# Dik Levy statement



## ham4mel (Jan 17, 2006)

Does the statement I rec'd that has a -1305 R mean that I owe this amt. or is it a credit?


----------



## EJC (Jan 17, 2006)

It should be a credit.  For example, my statement had a balance forward of -1392.50R.  The levy for Jan. 1, 2006 was 1309R.  My balance is -83.50R.....a credit.


----------



## DianeV (Jan 22, 2006)

Are they supposed to be deducting any credit from the next years amount or do they plan on carrying it plus any addl. forward every year?  Does anyone know?


----------



## PrairieGirl (Mar 1, 2006)

It has been my experience that they will carry the credit forward until you ask them to use it.  My credit was enough to pay my MF one year and I simply faxed and asked them to use it to pay the MF and bank my week.  No problem.  I don't see why you couldn't request that they apply the credit towards your MF and charge you the difference.

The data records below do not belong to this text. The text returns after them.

-- ==== Sys2Proof/Laws/State.lean ====
section
/-! SUPPORT. What each update of one part of State leaves: one lemma per field and update, true by unfolding. -/

namespace Sys2Proof.Machine

/-! State.pass -/

@[simp] theorem State.pass_rst (s : State) (n : Nat) : (s.pass n).rst = s.rst := rfl
@[simp] theorem State.pass_sup (s : State) (n : Nat) : (s.pass n).sup = s.sup := rfl
@[simp] theorem State.pass_peg (s : State) (n : Nat) : (s.pass n).peg = s.peg := rfl
@[simp] theorem State.pass_prov (s : State) (n : Nat) : (s.pass n).prov = s.prov := rfl
@[simp] theorem State.pass_batch (s : State) (n : Nat) : (s.pass n).batch = s.batch := rfl
@[simp] theorem State.pass_admitted (s : State) (n : Nat) : (s.pass n).admitted = s.admitted := rfl
@[simp] theorem State.pass_refusedP (s : State) (n : Nat) : (s.pass n).refusedP = s.refusedP := rfl
@[simp] theorem State.pass_stage (s : State) (n : Nat) : (s.pass n).stage = s.stage := rfl
@[simp] theorem State.pass_ain (s : State) (n : Nat) : (s.pass n).ain = s.ain := rfl
@[simp] theorem State.pass_din (s : State) (n : Nat) : (s.pass n).din = s.din := rfl
@[simp] theorem State.pass_comm (s : State) (n : Nat) : (s.pass n).comm = s.comm := rfl
@[simp] theorem State.pass_keys (s : State) (n : Nat) : (s.pass n).keys = s.keys := rfl
@[simp] theorem State.pass_nvCopyA (s : State) (n : Nat) : (s.pass n).nvCopyA = s.nvCopyA := rfl
@[simp] theorem State.pass_nvCopyB (s : State) (n : Nat) : (s.pass n).nvCopyB = s.nvCopyB := rfl
@[simp] theorem State.pass_cfgDirty (s : State) (n : Nat) : (s.pass n).cfgDirty = s.cfgDirty := rfl
@[simp] theorem State.pass_maint (s : State) (n : Nat) : (s.pass n).maint = s.maint := rfl
@[simp] theorem State.pass_countersign (s : State) (n : Nat) : (s.pass n).countersign = s.countersign := rfl
@[simp] theorem State.pass_fuse (s : State) (n : Nat) : (s.pass n).fuse = s.fuse := rfl
@[simp] theorem State.pass_images (s : State) (n : Nat) : (s.pass n).images = s.images := rfl
@[simp] theorem State.pass_sram (s : State) (n : Nat) : (s.pass n).sram = s.sram := rfl
@[simp] theorem State.pass_transfer (s : State) (n : Nat) : (s.pass n).transfer = s.transfer := rfl
@[simp] theorem State.pass_nvOps (s : State) (n : Nat) : (s.pass n).nvOps = s.nvOps := rfl
@[simp] theorem State.pass_blocks (s : State) (n : Nat) : (s.pass n).blocks = s.blocks := rfl
@[simp] theorem State.pass_selftest (s : State) (n : Nat) : (s.pass n).selftest = s.selftest := rfl
@[simp] theorem State.pass_afe (s : State) (n : Nat) : (s.pass n).afe = s.afe := rfl
@[simp] theorem State.pass_fld (s : State) (n : Nat) : (s.pass n).fld = s.fld := rfl
@[simp] theorem State.pass_fio (s : State) (n : Nat) : (s.pass n).fio = s.fio := rfl
@[simp] theorem State.pass_eave (s : State) (n : Nat) : (s.pass n).eave = s.eave := rfl
@[simp] theorem State.pass_recorder (s : State) (n : Nat) : (s.pass n).recorder = s.recorder := rfl
@[simp] theorem State.pass_gut (s : State) (n : Nat) : (s.pass n).gut = s.gut := rfl
@[simp] theorem State.pass_hw (s : State) (n : Nat) : (s.pass n).hw = s.hw := rfl
@[simp] theorem State.pass_pair (s : State) (n : Nat) : (s.pass n).pair = s.pair := rfl
@[simp] theorem State.pass_ridge (s : State) (n : Nat) : (s.pass n).ridge = s.ridge := rfl
@[simp] theorem State.pass_ring (s : State) (n : Nat) : (s.pass n).ring = s.ring := rfl
@[simp] theorem State.pass_aging (s : State) (n : Nat) : (s.pass n).aging = s.aging := rfl
@[simp] theorem State.pass_savedCounters (s : State) (n : Nat) : (s.pass n).savedCounters = s.savedCounters := rfl
@[simp] theorem State.pass_scrubs (s : State) (n : Nat) : (s.pass n).scrubs = s.scrubs := rfl
@[simp] theorem State.pass_weak (s : State) (n : Nat) : (s.pass n).weak = s.weak := rfl
@[simp] theorem State.pass_savedFrame (s : State) (n : Nat) : (s.pass n).savedFrame = s.savedFrame := rfl
@[simp] theorem State.pass_pending (s : State) (n : Nat) : (s.pass n).pending = s.pending := rfl
@[simp] theorem State.pass_free (s : State) (n : Nat) : (s.pass n).free = s.free := rfl

/-! State.markSecond -/

@[simp] theorem State.markSecond_rst (s : State) (n : Nat) : (s.markSecond n).rst = s.rst := rfl
@[simp] theorem State.markSecond_sup (s : State) (n : Nat) : (s.markSecond n).sup = s.sup := rfl
@[simp] theorem State.markSecond_clk (s : State) (n : Nat) : (s.markSecond n).clk = s.clk := rfl
@[simp] theorem State.markSecond_peg (s : State) (n : Nat) : (s.markSecond n).peg = s.peg := rfl
@[simp] theorem State.markSecond_prov (s : State) (n : Nat) : (s.markSecond n).prov = s.prov := rfl
@[simp] theorem State.markSecond_batch (s : State) (n : Nat) : (s.markSecond n).batch = s.batch := rfl
@[simp] theorem State.markSecond_admitted (s : State) (n : Nat) : (s.markSecond n).admitted = s.admitted := rfl
@[simp] theorem State.markSecond_refusedP (s : State) (n : Nat) : (s.markSecond n).refusedP = s.refusedP := rfl
@[simp] theorem State.markSecond_stage (s : State) (n : Nat) : (s.markSecond n).stage = s.stage := rfl
@[simp] theorem State.markSecond_ain (s : State) (n : Nat) : (s.markSecond n).ain = s.ain := rfl
@[simp] theorem State.markSecond_din (s : State) (n : Nat) : (s.markSecond n).din = s.din := rfl
@[simp] theorem State.markSecond_comm (s : State) (n : Nat) : (s.markSecond n).comm = s.comm := rfl
@[simp] theorem State.markSecond_keys (s : State) (n : Nat) : (s.markSecond n).keys = s.keys := rfl
@[simp] theorem State.markSecond_nvCopyA (s : State) (n : Nat) : (s.markSecond n).nvCopyA = s.nvCopyA := rfl
@[simp] theorem State.markSecond_nvCopyB (s : State) (n : Nat) : (s.markSecond n).nvCopyB = s.nvCopyB := rfl
@[simp] theorem State.markSecond_cfgDirty (s : State) (n : Nat) : (s.markSecond n).cfgDirty = s.cfgDirty := rfl
@[simp] theorem State.markSecond_maint (s : State) (n : Nat) : (s.markSecond n).maint = s.maint := rfl
@[simp] theorem State.markSecond_countersign (s : State) (n : Nat) : (s.markSecond n).countersign = s.countersign := rfl
@[simp] theorem State.markSecond_fuse (s : State) (n : Nat) : (s.markSecond n).fuse = s.fuse := rfl
@[simp] theorem State.markSecond_images (s : State) (n : Nat) : (s.markSecond n).images = s.images := rfl
@[simp] theorem State.markSecond_sram (s : State) (n : Nat) : (s.markSecond n).sram = s.sram := rfl
@[simp] theorem State.markSecond_transfer (s : State) (n : Nat) : (s.markSecond n).transfer = s.transfer := rfl
@[simp] theorem State.markSecond_nvOps (s : State) (n : Nat) : (s.markSecond n).nvOps = s.nvOps := rfl
@[simp] theorem State.markSecond_blocks (s : State) (n : Nat) : (s.markSecond n).blocks = s.blocks := rfl
@[simp] theorem State.markSecond_selftest (s : State) (n : Nat) : (s.markSecond n).selftest = s.selftest := rfl
@[simp] theorem State.markSecond_afe (s : State) (n : Nat) : (s.markSecond n).afe = s.afe := rfl
@[simp] theorem State.markSecond_fld (s : State) (n : Nat) : (s.markSecond n).fld = s.fld := rfl
@[simp] theorem State.markSecond_fio (s : State) (n : Nat) : (s.markSecond n).fio = s.fio := rfl
@[simp] theorem State.markSecond_recorder (s : State) (n : Nat) : (s.markSecond n).recorder = s.recorder := rfl
@[simp] theorem State.markSecond_gut (s : State) (n : Nat) : (s.markSecond n).gut = s.gut := rfl
@[simp] theorem State.markSecond_hw (s : State) (n : Nat) : (s.markSecond n).hw = s.hw := rfl
@[simp] theorem State.markSecond_pair (s : State) (n : Nat) : (s.markSecond n).pair = s.pair := rfl
@[simp] theorem State.markSecond_ridge (s : State) (n : Nat) : (s.markSecond n).ridge = s.ridge := rfl
@[simp] theorem State.markSecond_ring (s : State) (n : Nat) : (s.markSecond n).ring = s.ring := rfl
@[simp] theorem State.markSecond_aging (s : State) (n : Nat) : (s.markSecond n).aging = s.aging := rfl
@[simp] theorem State.markSecond_savedCounters (s : State) (n : Nat) : (s.markSecond n).savedCounters = s.savedCounters := rfl
@[simp] theorem State.markSecond_scrubs (s : State) (n : Nat) : (s.markSecond n).scrubs = s.scrubs := rfl
@[simp] theorem State.markSecond_weak (s : State) (n : Nat) : (s.markSecond n).weak = s.weak := rfl
@[simp] theorem State.markSecond_savedFrame (s : State) (n : Nat) : (s.markSecond n).savedFrame = s.savedFrame := rfl
@[simp] theorem State.markSecond_time (s : State) (n : Nat) : (s.markSecond n).time = s.time := rfl
@[simp] theorem State.markSecond_pending (s : State) (n : Nat) : (s.markSecond n).pending = s.pending := rfl
@[simp] theorem State.markSecond_free (s : State) (n : Nat) : (s.markSecond n).free = s.free := rfl

/-! State.modSess -/

@[simp] theorem State.modSess_rst (s : State) (p : Port) (n : Half) (f : Sess → Sess) : (s.modSess p n f).rst = s.rst := rfl
@[simp] theorem State.modSess_sup (s : State) (p : Port) (n : Half) (f : Sess → Sess) : (s.modSess p n f).sup = s.sup := rfl
@[simp] theorem State.modSess_clk (s : State) (p : Port) (n : Half) (f : Sess → Sess) : (s.modSess p n f).clk = s.clk := rfl
@[simp] theorem State.modSess_peg (s : State) (p : Port) (n : Half) (f : Sess → Sess) : (s.modSess p n f).peg = s.peg := rfl
@[simp] theorem State.modSess_prov (s : State) (p : Port) (n : Half) (f : Sess → Sess) : (s.modSess p n f).prov = s.prov := rfl
@[simp] theorem State.modSess_batch (s : State) (p : Port) (n : Half) (f : Sess → Sess) : (s.modSess p n f).batch = s.batch := rfl
@[simp] theorem State.modSess_admitted (s : State) (p : Port) (n : Half) (f : Sess → Sess) : (s.modSess p n f).admitted = s.admitted := rfl
@[simp] theorem State.modSess_refusedP (s : State) (p : Port) (n : Half) (f : Sess → Sess) : (s.modSess p n f).refusedP = s.refusedP := rfl
@[simp] theorem State.modSess_stage (s : State) (p : Port) (n : Half) (f : Sess → Sess) : (s.modSess p n f).stage = s.stage := rfl
@[simp] theorem State.modSess_ain (s : State) (p : Port) (n : Half) (f : Sess → Sess) : (s.modSess p n f).ain = s.ain := rfl
@[simp] theorem State.modSess_din (s : State) (p : Port) (n : Half) (f : Sess → Sess) : (s.modSess p n f).din = s.din := rfl
@[simp] theorem State.modSess_keys (s : State) (p : Port) (n : Half) (f : Sess → Sess) : (s.modSess p n f).keys = s.keys := rfl
@[simp] theorem State.modSess_nvCopyA (s : State) (p : Port) (n : Half) (f : Sess → Sess) : (s.modSess p n f).nvCopyA = s.nvCopyA := rfl
@[simp] theorem State.modSess_nvCopyB (s : State) (p : Port) (n : Half) (f : Sess → Sess) : (s.modSess p n f).nvCopyB = s.nvCopyB := rfl
@[simp] theorem State.modSess_cfgDirty (s : State) (p : Port) (n : Half) (f : Sess → Sess) : (s.modSess p n f).cfgDirty = s.cfgDirty := rfl
@[simp] theorem State.modSess_maint (s : State) (p : Port) (n : Half) (f : Sess → Sess) : (s.modSess p n f).maint = s.maint := rfl
@[simp] theorem State.modSess_countersign (s : State) (p : Port) (n : Half) (f : Sess → Sess) : (s.modSess p n f).countersign = s.countersign := rfl
@[simp] theorem State.modSess_fuse (s : State) (p : Port) (n : Half) (f : Sess → Sess) : (s.modSess p n f).fuse = s.fuse := rfl
@[simp] theorem State.modSess_images (s : State) (p : Port) (n : Half) (f : Sess → Sess) : (s.modSess p n f).images = s.images := rfl
@[simp] theorem State.modSess_sram (s : State) (p : Port) (n : Half) (f : Sess → Sess) : (s.modSess p n f).sram = s.sram := rfl
@[simp] theorem State.modSess_transfer (s : State) (p : Port) (n : Half) (f : Sess → Sess) : (s.modSess p n f).transfer = s.transfer := rfl
@[simp] theorem State.modSess_nvOps (s : State) (p : Port) (n : Half) (f : Sess → Sess) : (s.modSess p n f).nvOps = s.nvOps := rfl
@[simp] theorem State.modSess_blocks (s : State) (p : Port) (n : Half) (f : Sess → Sess) : (s.modSess p n f).blocks = s.blocks := rfl
@[simp] theorem State.modSess_selftest (s : State) (p : Port) (n : Half) (f : Sess → Sess) : (s.modSess p n f).selftest = s.selftest := rfl
@[simp] theorem State.modSess_afe (s : State) (p : Port) (n : Half) (f : Sess → Sess) : (s.modSess p n f).afe = s.afe := rfl
@[simp] theorem State.modSess_fld (s : State) (p : Port) (n : Half) (f : Sess → Sess) : (s.modSess p n f).fld = s.fld := rfl
@[simp] theorem State.modSess_fio (s : State) (p : Port) (n : Half) (f : Sess → Sess) : (s.modSess p n f).fio = s.fio := rfl
@[simp] theorem State.modSess_eave (s : State) (p : Port) (n : Half) (f : Sess → Sess) : (s.modSess p n f).eave = s.eave := rfl
@[simp] theorem State.modSess_recorder (s : State) (p : Port) (n : Half) (f : Sess → Sess) : (s.modSess p n f).recorder = s.recorder := rfl
@[simp] theorem State.modSess_gut (s : State) (p : Port) (n : Half) (f : Sess → Sess) : (s.modSess p n f).gut = s.gut := rfl
@[simp] theorem State.modSess_hw (s : State) (p : Port) (n : Half) (f : Sess → Sess) : (s.modSess p n f).hw = s.hw := rfl
@[simp] theorem State.modSess_pair (s : State) (p : Port) (n : Half) (f : Sess → Sess) : (s.modSess p n f).pair = s.pair := rfl
@[simp] theorem State.modSess_ridge (s : State) (p : Port) (n : Half) (f : Sess → Sess) : (s.modSess p n f).ridge = s.ridge := rfl
@[simp] theorem State.modSess_ring (s : State) (p : Port) (n : Half) (f : Sess → Sess) : (s.modSess p n f).ring = s.ring := rfl
@[simp] theorem State.modSess_aging (s : State) (p : Port) (n : Half) (f : Sess → Sess) : (s.modSess p n f).aging = s.aging := rfl
@[simp] theorem State.modSess_savedCounters (s : State) (p : Port) (n : Half) (f : Sess → Sess) : (s.modSess p n f).savedCounters = s.savedCounters := rfl
@[simp] theorem State.modSess_scrubs (s : State) (p : Port) (n : Half) (f : Sess → Sess) : (s.modSess p n f).scrubs = s.scrubs := rfl
@[simp] theorem State.modSess_weak (s : State) (p : Port) (n : Half) (f : Sess → Sess) : (s.modSess p n f).weak = s.weak := rfl
@[simp] theorem State.modSess_savedFrame (s : State) (p : Port) (n : Half) (f : Sess → Sess) : (s.modSess p n f).savedFrame = s.savedFrame := rfl
@[simp] theorem State.modSess_time (s : State) (p : Port) (n : Half) (f : Sess → Sess) : (s.modSess p n f).time = s.time := rfl
@[simp] theorem State.modSess_pending (s : State) (p : Port) (n : Half) (f : Sess → Sess) : (s.modSess p n f).pending = s.pending := rfl
@[simp] theorem State.modSess_free (s : State) (p : Port) (n : Half) (f : Sess → Sess) : (s.modSess p n f).free = s.free := rfl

I have always had the best luck using faxed communications rather than e-mail.

LeAnn


----------



## ira g (Mar 1, 2006)

*Credits*

We have owned at Dik for over 4 years and they have always taken off the credit balance against our MF. The problem is we always prepay next years fees which we did a few days ago. We paid 2007's fees (estimated) with an increase of about 10%. We are waiting to have our weeks banked with RCI.


----------